Dataset entries
-- ==== Sys2Proof/Laws/State.lean ====
section
/-! SUPPORT. One lemma per field of State per named update, and the fields of the units under the named updates of ENC
and DEC: all true by unfolding, all for simp. -/

namespace Sys2Proof.Machine

/-! `answer`: only the response -/

@[simp] theorem answer_csr (r : Response) (s : State) : (answer r s).csr = s.csr := rfl
@[simp] theorem answer_enc (r : Response) (s : State) : (answer r s).enc = s.enc := rfl
@[simp] theorem answer_dec (r : Response) (s : State) : (answer r s).dec = s.dec := rfl
@[simp] theorem answer_out (r : Response) (s : State) : (answer r s).out = s.out := rfl
@[simp] theorem answer_input (r : Response) (s : State) : (answer r s).input = s.input := rfl
@[simp] theorem answer_sink (r : Response) (s : State) : (answer r s).sink = s.sink := rfl
@[simp] theorem answer_nowDraws (r : Response) (s : State) : (answer r s).nowDraws = s.nowDraws := rfl
@[simp] theorem answer_randDraws (r : Response) (s : State) : (answer r s).randDraws = s.randDraws := rfl
@[simp] theorem answer_cmds (r : Response) (s : State) : (answer r s).cmds = s.cmds := rfl
@[simp] theorem answer_ops (r : Response) (s : State) : (answer r s).ops = s.ops := rfl
@[simp] theorem answer_rsp (r : Response) (s : State) : (answer r s).rsp = some r := rfl

/-! `complete`: the response and CMD_STATUS -/

@[simp] theorem complete_csr (r : Response) (s : State) : (complete r s).csr = { s.csr with cmdStatus := r.status } :=
    rfl
@[simp] theorem complete_enc (r : Response) (s : State) : (complete r s).enc = s.enc := rfl
@[simp] theorem complete_dec (r : Response) (s : State) : (complete r s).dec = s.dec := rfl
@[simp] theorem complete_out (r : Response) (s : State) : (complete r s).out = s.out := rfl
@[simp] theorem complete_input (r : Response) (s : State) : (complete r s).input = s.input := rfl
@[simp] theorem complete_sink (r : Response) (s : State) : (complete r s).sink = s.sink := rfl
@[simp] theorem complete_nowDraws (r : Response) (s : State) : (complete r s).nowDraws = s.nowDraws := rfl
@[simp] theorem complete_randDraws (r : Response) (s : State) : (complete r s).randDraws = s.randDraws := rfl
@[simp] theorem complete_cmds (r : Response) (s : State) : (complete r s).cmds = s.cmds := rfl
@[simp] theorem complete_ops (r : Response) (s : State) : (complete r s).ops = s.ops := rfl
@[simp] theorem complete_rsp (r : Response) (s : State) : (complete r s).rsp = some r := rfl

/-! `completeStatus`: the status -/

@[simp] theorem completeStatus_csr (st : Status) (s : State) : (completeStatus st s).csr =
    { s.csr with cmdStatus := st } := rfl
@[simp] theorem completeStatus_enc (st : Status) (s : State) : (completeStatus st s).enc = s.enc := rfl
@[simp] theorem completeStatus_dec (st : Status) (s : State) : (completeStatus st s).dec = s.dec := rfl
@[simp] theorem completeStatus_out (st : Status) (s : State) : (completeStatus st s).out = s.out := rfl
@[simp] theorem completeStatus_input (st : Status) (s : State) : (completeStatus st s).input = s.input := rfl
@[simp] theorem completeStatus_sink (st : Status) (s : State) : (completeStatus st s).sink = s.sink := rfl
@[simp] theorem completeStatus_nowDraws (st : Status) (s : State) : (completeStatus st s).nowDraws = s.nowDraws := rfl
@[simp] theorem completeStatus_randDraws (st : Status) (s : State) : (completeStatus st s).randDraws = s.randDraws :=
    rfl
@[simp] theorem completeStatus_cmds (st : Status) (s : State) : (completeStatus st s).cmds = s.cmds := rfl
@[simp] theorem completeStatus_ops (st : Status) (s : State) : (completeStatus st s).ops = s.ops := rfl
@[simp] theorem completeStatus_rsp (st : Status) (s : State) : (completeStatus st s).rsp = some (statusResponse st) :=
    rfl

GOAL OF THE EXERCISE: The line with "st s).sink = s.sink := rfl" through the last line of the entries above: output exactly those lines and nothing else.

RESPONSE BOX:
@[simp] theorem completeStatus_sink (st : Status) (s : State) : (completeStatus st s).sink = s.sink := rfl
@[simp] theorem completeStatus_nowDraws (st : Status) (s : State) : (completeStatus st s).nowDraws = s.nowDraws := rfl
@[simp] theorem completeStatus_randDraws (st : Status) (s : State) : (completeStatus st s).randDraws = s.randDraws :=
    rfl
@[simp] theorem completeStatus_cmds (st : Status) (s : State) : (completeStatus st s).cmds = s.cmds := rfl
@[simp] theorem completeStatus_ops (st : Status) (s : State) : (completeStatus st s).ops = s.ops := rfl
@[simp] theorem completeStatus_rsp (st : Status) (s : State) : (completeStatus st s).rsp = some (statusResponse st) :=
    rfl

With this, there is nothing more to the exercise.